• _Task instructions_:
Only the lines from the start of the entries through the line with "the array of" are wanted; please output them exactly.

----

/-- The state of the package. `looks` holds the lookaside arrays of the bench engines, 0-127, and of the dies, 128-131 (R377); `via` is
the array of the engine that acts. `linked` holds, under the seal of each image that OLINK linked, the sizes of its pinned
extents (R389); `reports` the vaults that the management log says have left service (R400); `phys` the physical core of each program core 0-511 and, under 512 + die, of each firmware core (R11); `retiring` the CRETIREs that end at the device where their context now is, by context and device (R299); `groupAt` holds each core as it stood before the cycle of its latest rendezvous, for the words of it that
wait on (R73); `sealed` and `sealedFrames` are the key pairs
that encrypted single sectors and whole frames (R371); `cutOff` the lenders that have not answered the requests of the engine command that acts (R370, R453, R456);
`broken` the collectives, by set and number, that a link has ended for every member (R258);
`notices` is what each die's firmware core has been sent (R436, R443); `routes` is what firmware routing says of each endpoint set, its
members' devices by rank (R285, R448); `transit` the flits for other devices with the ports they came by (R452); `replies` the answers
given to messages, by source and channel (R453); `errors` the error responses to
refused writes, by device and address (R327, R444). -/
structure State where
  cores : File Core := []
  cur : Nat := 0
  cl : Nat := 0
  word : Word := 0
  view : Option View := none
  groupAt : File Core := []
  notices : File (List Notice) := []
  agenda : List Turn := []
  inputs : List Input := []
  free : Nat := 0
  mem : List Host.Cell := []
  l2 : List (Nat × Byte) := []
  badSectors : List Nat := []
  sealed : File Nat := []
  sealedFrames : File Nat := []
  vault : List (Nat × Byte) := []
  badVault : List Nat := []
  vaultSeed : File Nat := []
  used : List (Nat × Nat) := []
  ctxs : File Context := []
  runs : List NodeRun := []
  nextRun : Nat := 1
  groups : List Group := []
  nextGroup : Nat := 1
  shadows : List Shadow := []
  blocks : File Block := []
  holds : List Hold := []
  walks : List Walk := []
  looks : File (List Look) := []
  via : Option Nat := none
  xlates : List Xlate := []
  linked : File (List Nat) := []
  joined : List Joined := []
  broken : List (Nat × Nat) := []
  served : File (Nat × Nat) := []
  table : List Byte := []
  tableBusy : Option HostRef := none
  tableNew : List Byte := []
  rows : File (List Row) := []
  counts : File (List Nat) := []
  phys : File Nat := []
  outVaults : List Nat := []
  reports : List Nat := []
  power : Power := {}
  boot : Boot := {}
  device : Nat := 0
  bridge : Bool := false
  lostDevs : List Nat := []
  cutOff : List Nat := []
  ports : File Port := []
  sent : List Msg := []
  nextMsg : File Nat := []
  seen : File Nat := []
  replies : File (List (Nat × Nat)) := []
  routes : File (List Nat) := []
  transit : List (Nat × BitVec 2048) := []
  images : List Image := []
  mirrors : List Image := []
  retiring : List (Nat × Nat × HostRef) := []
  errors : List (Nat × Nat) := []
  faultLog : File Log := []
  replayLog : File Log := []
  violLog : File Log := []
  trace : File (List (BitVec 128)) := []
  apertures : File (BitVec 64) := []
  msix : List Nat := []
  msixTable : File Byte := []
  readBack : List (List Byte) := []
  ns : Nat := 0
  cycle : Nat := 0
  interval : Nat := 0
  epochAt : Nat := 0
deriving DecidableEq, Repr, Inhabited

/-- Why the machine stops. No step of the model stops: every rule of the spec names a next state. -/
inductive Fault where
  /-- The boot ROM found the package without a state it can leave: raised by no step (safe). -/
  | dead
deriving DecidableEq, Repr, Inhabited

----

• _Result of this exercise_:
/-- The state of the package. `looks` holds the lookaside arrays of the bench engines, 0-127, and of the dies, 128-131 (R377); `via` is
the array of the engine that acts. `linked` holds, under the seal of each image that OLINK linked, the sizes of its pinned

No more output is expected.